Nrf2 Signaling and Cell Survival

Suryakant K Niture 1, James W Kaspar 1, Jun Shen 1, Anil K Jaiswal 1,*
PMCID: PMC2837794  NIHMSID: NIHMS124799  PMID: 19538984

Abstract

Nrf2:INrf2 acts as a sensor for oxidative/electrophilic stress. INrf2 serves as an adaptor to link Nrf2 to the ubiquitin ligase Cul3-Rbx1 complex that ubiquitinate and degrade Nrf2. Under basal conditions, cytosolic INrf2/Cul3-Rbx1 is constantly degrading Nrf2. When a cell encounters stress Nrf2 dissociates from the INrf2 and translocates into the nucleus. Oxidative/electrophilic stress induced modification of INrf2Cysteine151 and/or protein kinase C (PKC)-mediated phosporylation of Nrf2Serine40 controls Nrf2 release from INrf2 followed by stabilization and nuclear translocation of Nrf2. Nrf2 binds to the antioxidant response element (ARE) and activates a myriad of genes that protect cells against oxidative/electrophilic stress and neoplasia.
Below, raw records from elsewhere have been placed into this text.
theorem test_witness_FaultedCoreIsQuiescent :
    (faultedCore [eventInput 0x100, eventInput 0x205]).fault ≠ .noFault ∧
    1 < (faultedCore [eventInput 0x100, eventInput 0x205]).inputs.length ∧
    (∀ p ∈ (faultedCore [eventInput 0x100, eventInput 0x205]).inputs.take 2, p.isEvent = true) ∧
    (faultedCore [resetInput]).fault ≠ .noFault ∧
    (nextInput (faultedCore [resetInput])).rst = true := by decide

theorem test_witness_DirectionSplitsAt127 :
    (126#8).toNat < 127 ∧ 127 < (128#8).toNat := by decide

theorem test_witness_MagnitudeHalvesFollowTheirFormulas :
    (127#8).toNat < 128 ∧ 128 ≤ (128#8).toNat ∧
    ((127#8).toNat = (126#8).toNat + 1 ∧ (127#8).toNat < 128) ∧
    ((129#8).toNat = (128#8).toNat + 1 ∧ 128 ≤ (128#8).toNat) := by decide

theorem test_witness_MagnitudeIsAnExactV :
    ((126#8).toNat < (127#8).toNat ∧ (127#8).toNat < 128) ∧
    (128 ≤ (128#8).toNat ∧ (128#8).toNat < (129#8).toNat) ∧ (127 ≤ 127 ∧ 0 ≤ 127) := by decide

theorem test_witness_EventsFollowTheStateDiagram :
    (core0 false .noFault []).fault = .noFault ∧ (core0 false .noFault []).busy = false ∧
    (core0 true .noFault []).fault = .noFault ∧ (core0 true .noFault []).busy = true := by decide

theorem test_witness_EventsChangeNothingElse :
    exec .tick (core0 false .noFault [])
      = .next { core0 true .noFault [] with
          trace := [.startConversion], emitted := [.startConversion] } ∧
    exec (.sampleReady 10) (core0 false .noFault []) = .next (core0 false .spuriousSample []) ∧
    exec .reserved (core0 true .noFault []) = .next (core0 true .reservedEvent []) ∧
    exec .none (core0 true .noFault []) = .next (core0 true .noFault []) := ⟨rfl, rfl, rfl, rfl⟩

theorem test_witness_PortsShowTheStep :
    seen (fun s => (s.ports.startConv, s.ports.dirWe, s.ports.fault))
      (step (core0 false .noFault [eventInput 0x100])) = some (1, 0, 0) ∧
    seen (fun s => (s.ports.startConv, s.ports.dirWe, s.ports.dir))
      (step (busySampled 255)) = some (0, 1, some 0b01) ∧
    seen (fun s => s.ports.fault) (step (core0 false .noFault [eventInput 0x205])) = some 0b10 ∧
    seen (fun s => (s.emitted, s.ports.fault)) (step (faultedCore [resetInput])) = some ([], 0) := by
  decide

theorem test_witness_ParametersDecideOnlyTheMidpoint :
    ({ midPolicy := .neutral, tickPeriod := 7 } : Config).midPolicy = (busySampled 127).cfg.midPolicy ∧
    ((nextInput (busySampled 128)).isEvent = true ∧
      decodeEvent (nextInput (busySampled 128)).ev ≠ .sampleReady 127) := by decide

theorem test_witness_ParametersAtTheMidpoint : -- a dispatch of 127, and an idle and a faulted core
    (∀ s ∈ [busySampled 127, { busySampled 127 with busy := false },
        { busySampled 127 with fault := .reservedEvent }],
      (nextInput s).isEvent = true ∧ decodeEvent (nextInput s).ev = .sampleReady 127) ∧
    (busySampled 127).busy = true ∧ (busySampled 127).fault = .noFault := by decide

theorem test_witness_DispatchDependsOnSampleAndPolicyOnly :
    (busySampled 3).fault = .noFault ∧ (busySampled 3).busy = true ∧
    busyTicked.fault = .noFault ∧ busyTicked.busy = true ∧
    (busySampled 3).cfg.midPolicy = busyTicked.cfg.midPolicy ∧
    seen State.dutyOut (exec (.sampleReady 3) (busySampled 3)) = some (some 248) ∧
    seen State.dutyOut (exec (.sampleReady 3) busyTicked) = some (some 248) := by decide

theorem test_witness_OnlyResetClearsAFault :
    (faultedCore [resetInput]).fault ≠ .noFault ∧
    seen State.fault (step (faultedCore [resetInput])) = some .noFault := by decide

/-- A state in the middle of a launch: the sample 64 dispatched and one more conversion started. -/
def midLaunch : State :=
  { core0 true .noFault [eventInput 0x2FF] with
    dirOut := some 0b10, dutyOut := some 126
    trace := [.startConversion, .setDirection 0b10, .setDuty 126, .startConversion] }

theorem test_witness_StepKeepsTheStateAccountedFor :
    Accounted midLaunch ∧ step midLaunch = .next (afterStep midLaunch) :=
  ⟨⟨[64], by decide, by decide, by decide⟩, step_eq _⟩

theorem test_witness_StepKeepsTheWriteCounts :
    startCount midLaunch.trace = dutyCount midLaunch.trace + midLaunch.busy.toNat ∧
    directionCount midLaunch.trace = dutyCount midLaunch.trace := by decide

theorem test_witness_StepKeepsTheOutputsLegal :
    midLaunch.dirOut.all legalCode = true ∧ midLaunch.dutyOut.all legalDuty = true ∧
    midLaunch.trace.all legalAction = true ∧ midLaunch.emitted.all legalAction = true := by decide

theorem test_witness_EveryReachedTraceHasTheCycleShape :
    core.run 1 { State.reset with cfg := Config.reference, inputs := [eventInput 0x100] }
      = .next (afterStep { State.reset with cfg := Config.reference, inputs := [eventInput 0x100] }) :=
  run_succ 0 _

theorem test_shape_refuses_unfinished_dispatch :
    traceShape [.startConversion, .setDirection 0b01] = false ∧
    traceShape [.setDirection 0b01, .setDuty 0] = false ∧
    traceShape midLaunch.trace = true := by decide

theorem test_witness_TickAndSampleCyclesDispatchEverySample :
    (core0 false .noFault (([0, 255].flatMap cycleWords).map eventInput)).fault = .noFault ∧
    (core0 false .noFault (([0, 255].flatMap cycleWords).map eventInput)).busy = false ∧
    (core0 false .noFault (([0, 255].flatMap cycleWords).map eventInput)).inputs
      = [eventInput 0x100, eventInput 0x200, eventInput 0x100, eventInput 0x2FF] := by decide

theorem test_witness_ConversionNeverCompletedStalls :
    (busyTicked.busy = true ∧ 3 ≤ busyTicked.inputs.length ∧
      (∀ p ∈ busyTicked.inputs, p.bringsNoSample = true) ∧
      (∀ p ∈ busyTicked.inputs, kindField p.ev ≠ 0b11#2)) ∧
    (PortIn.bringsNoSample (eventInput 0x300) = true ∧
      PortIn.bringsNoSample (eventInput 0x200) = false ∧
      PortIn.bringsNoSample resetInput = false) := by decide

theorem test_witness_RunSucceedsExactlyWhenTheContractIsKept :
    (core0 false .noFault [eventInput 0x100, eventInput 0x27F]).fault = .noFault ∧
    (core0 false .noFault [eventInput 0x100, eventInput 0x27F]).inputs
      = [0x100#10, 0x27F#10].map eventInput ∧
    contractKept false (eventsOf [0x100#10, 0x27F#10]) = true ∧
    contractKept false (eventsOf [0x100#10, 0x27F#10, 0x27F#10]) = false ∧
    contractKept true (eventsOf [0x355#10]) = false := by decide

theorem test_witness_ProgramLinesSpellTheirWords : 255 ≤ 255 ∧ 255 < 256 := by decide

end Sys2Proof.Tests
end

namespace Sys2Proof.Machine

/-- R55, from the encoder's one case lemma: below 127 the other three cases are out of range. -/
theorem directionFromSample_of_lt {x : Sample} {p : MidPolicy} (h : x.toNat < 127) :
    directionFromSample x p = .reverse := by
  obtain ⟨_, hd⟩ | ⟨hx, _⟩ | ⟨hx, _⟩ | ⟨hx, _⟩ := directionFromSample_cases x p
  · exact hd
  all_goals omega

/-- R56, from the encoder's one case lemma: above 127 the other three cases are out of range. -/
theorem directionFromSample_of_gt {x : Sample} {p : MidPolicy} (h : 127 < x.toNat) :
    directionFromSample x p = .forward := by
  obtain ⟨hx, _⟩ | ⟨_, hd⟩ | ⟨hx, _⟩ | ⟨hx, _⟩ := directionFromSample_cases x p
  · omega
  · exact hd
  all_goals omega

/-- Settles O16: R55 and R56 for every sample; the quoted scenarios are instances of the two rules. -/
theorem directionSplitsAt127 : Obligations.DirectionSplitsAt127 := by
  refine ⟨fun _ _ => directionFromSample_of_lt, fun _ _ => directionFromSample_of_gt, fun _ =>
    ⟨directionFromSample_of_lt ?_, directionFromSample_of_lt ?_, directionFromSample_of_gt ?_,
      directionFromSample_of_gt ?_, directionFromSample_of_gt ?_⟩⟩
  all_goals decide

end Sys2Proof.Machine

namespace Sys2Proof.Machine

/-- R62: the low half's branch of R61, as the number the duty is. -/
theorem magnitudeFromSample_low {x : Sample} (h : x.toNat < 128) :
    ((magnitudeFromSample x).toNat : Int) = 254 - 2 * (x.toNat : Int) := by
  rw [magnitudeFromSample_toNat, magnitudeExact, sampleValue, if_pos (by omega)]

/-- R63: the high half's branch of R61, as the number the duty is. -/
theorem magnitudeFromSample_high {x : Sample} (h : 128 ≤ x.toNat) :
    ((magnitudeFromSample x).toNat : Int) = 2 * ((x.toNat : Int) - 128) := by
  rw [magnitudeFromSample_toNat, magnitudeExact, sampleValue, if_neg (by omega)]

/-- Settles O18: R62 and R63 are the two branches of R61; a step of 2 is one formula at two neighbours. -/
theorem magnitudeHalvesFollowTheirFormulas : Obligations.MagnitudeHalvesFollowTheirFormulas := by
  refine ⟨fun _ => magnitudeFromSample_low, fun _ => magnitudeFromSample_high,
    by decide, by decide, by decide, by decide, fun x y hxy hy => ?low, fun x y hxy hx => ?high⟩
  case low =>
    have hmx := magnitudeFromSample_low (x := x) (by omega)
    have hmy := magnitudeFromSample_low hy
    omega
  case high =>
    have hmx := magnitudeFromSample_high hx
    have hmy := magnitudeFromSample_high (x := y) (by omega)
    omega

end Sys2Proof.Machine

namespace Sys2Proof.Machine

/-! The words of an event step, and what a step does with the word presented (R39, R68). -/

theorem kindField_append (k : Kind) (d : Data) : kindField (k ++ d) = k :=
  BitVec.extractLsb'_append_eq_left

theorem dataField_append (k : Kind) (d : Data) : dataField (k ++ d) = d :=
  BitVec.extractLsb'_append_eq_right

/-- A word of KIND 0b01 is a TICK, with any DATA (R42). -/
theorem decodeEvent_tickWord (d : Data) : decodeEvent (0b01#2 ++ d) = .tick := by
  simp [decodeEvent, kindField_append]

/-- A word of KIND 0b10 is a SAMPLE_READY of its DATA (R41). -/
theorem decodeEvent_sampleWord (x : Sample) : decodeEvent (0b10#2 ++ x) = .sampleReady x := by
  simp [decodeEvent, kindField_append, dataField_append]

theorem beginStep_of_cons {s : State} {p : PortIn} {rest : List PortIn} (h : s.inputs = p :: rest) :
    beginStep s = { s with inputs := rest, emitted := [] } := by
  simp [beginStep, h]

/-- An event step runs the event of the word presented, on the state whose input is taken. -/
theorem step_of_eventInput {s : State} {w : EvWord} {rest : List PortIn}
    (h : s.inputs = eventInput w :: rest) : step s = exec (decodeEvent w) (beginStep s) := by
  simp [step, nextInput_cons h]

end Sys2Proof.Machine

namespace Sys2Proof.Machine

/-! What an event makes of a core: R69 for a faulted one, R71 to R73 for one that is not. -/

theorem exec_of_faulted {s : State} (hf : s.fault ≠ .noFault) (i : Instr) : exec i s = .next s := by
  rw [exec_eq, if_neg hf]

theorem exec_of_noFault {s : State} (hf : s.fault = .noFault) (i : Instr) :
    exec i s = .next (eventRule i s) := by
  rw [exec_eq, if_pos hf]

/-- R71: an idle trigger starts a conversion. -/
theorem exec_tick_of_idle {s : State} (hf : s.fault = .noFault) (hb : s.busy = false) :
    exec .tick s = .next { s with
      busy := true
      trace := s.trace ++ [.startConversion]
      emitted := s.emitted ++ [.startConversion] } := by
  rw [exec_of_noFault hf, eventRule, onTick_of_idle hb]
  rfl

/-- R72: a busy trigger drops the tick. -/
theorem exec_tick_of_busy {s : State} (hf : s.fault = .noFault) (hb : s.busy = true) :
    exec .tick s = .next s := by
  rw [exec_of_noFault hf, eventRule, onTick_of_busy hb]

/-- R73: a sample that was waited for is dispatched. -/
theorem exec_sampleReady_of_busy {s : State} (hf : s.fault = .noFault) (hb : s.busy = true)
    (x : Sample) : exec (.sampleReady x) s = .next (dispatchSample x s) := by
  rw [exec_of_noFault hf, eventRule, onSampleReady_of_busy hb]

/-- The dispatch of R73, field by field: two writes on record, direction first, and idle after them. -/
theorem dispatchSample_eq (x : Sample) (s : State) :
    dispatchSample x s = { s with
      busy := false
      dirOut := some (enc (directionFromSample x s.cfg.midPolicy))
      dutyOut := some (magnitudeFromSample x)
      trace := s.trace ++ dispatchActions s.cfg.midPolicy x
      emitted := s.emitted ++ dispatchActions s.cfg.midPolicy x } := by
  simp [dispatchSample, setBusy, emitSetDuty, emitSetDirection, record, dispatchActions]

@[simp] theorem dispatchSample_dirOut (x : Sample) (s : State) :
    (dispatchSample x s).dirOut = some (enc (directionFromSample x s.cfg.midPolicy)) := rfl

@[simp] theorem dispatchSample_dutyOut (x : Sample) (s : State) :
    (dispatchSample x s).dutyOut = some (magnitudeFromSample x) := rfl

end Sys2Proof.Machine

namespace Sys2Proof.Machine

/-! The sampling trigger (R71, R72): steps that are presented a TICK word. -/

theorem step_tickWord_of_idle {s : State} {d : Data} {rest : List PortIn}
    (hf : s.fault = .noFault) (hb : s.busy = false)
    (h : s.inputs = eventInput (0b01#2 ++ d) :: rest) :
    step s = .next { s with
      busy := true
      trace := s.trace ++ [.startConversion]
      inputs := rest
      emitted := [.startConversion] } := by
  rw [step_of_eventInput h, decodeEvent_tickWord, exec_tick_of_idle (s := beginStep s) hf hb,
    beginStep_of_cons h]
  rfl

theorem step_tickWord_of_busy {s : State} {d : Data} {rest : List PortIn}
    (hf : s.fault = .noFault) (hb : s.busy = true)
    (h : s.inputs = eventInput (0b01#2 ++ d) :: rest) : step s = .next (beginStep s) := by
  rw [step_of_eventInput h, decodeEvent_tickWord, exec_tick_of_busy (s := beginStep s) hf hb]

theorem afterStep_tickWord_of_busy {s : State} {d : Data} {rest : List PortIn}
    (hf : s.fault = .noFault) (hb : s.busy = true)
    (h : s.inputs = eventInput (0b01#2 ++ d) :: rest) : afterStep s = beginStep s :=
  (step_eq_next.mp (step_tickWord_of_busy hf hb h)).symm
A delayed response of oxidative/electrophilic stress activates GSK-3β that phosphorylates Fyn at unknown threonine residue(s). Phosphorylated Fyn translocates to the nucleus and phosphorylates Nrf2Tyrosine568 that leads to nuclear export and degradation of Nrf2. Prothymosin-α mediated nuclear translocation of INrf2 also degrades nuclear Nrf2. The degradation of Nrf2 both in cytosol and nuclear compartments rapidly brings down its levels to normal resulting in suppression of Nrf2 downstream gene expression. An autoregulatory loop between Nrf2 and INrf2 controls their cellular abundance. Nrf2 regulates INrf2 by controlling its transcription, and INrf2 controls Nrf2 by degrading it. In conclusion, switching on and off of Nrf2 combined with promoting an autoregulatory loop between them regulates activation/deactivation of defensive genes leading to protection of cells against adverse effects of oxidative and electrophilic stress and promote cell survival.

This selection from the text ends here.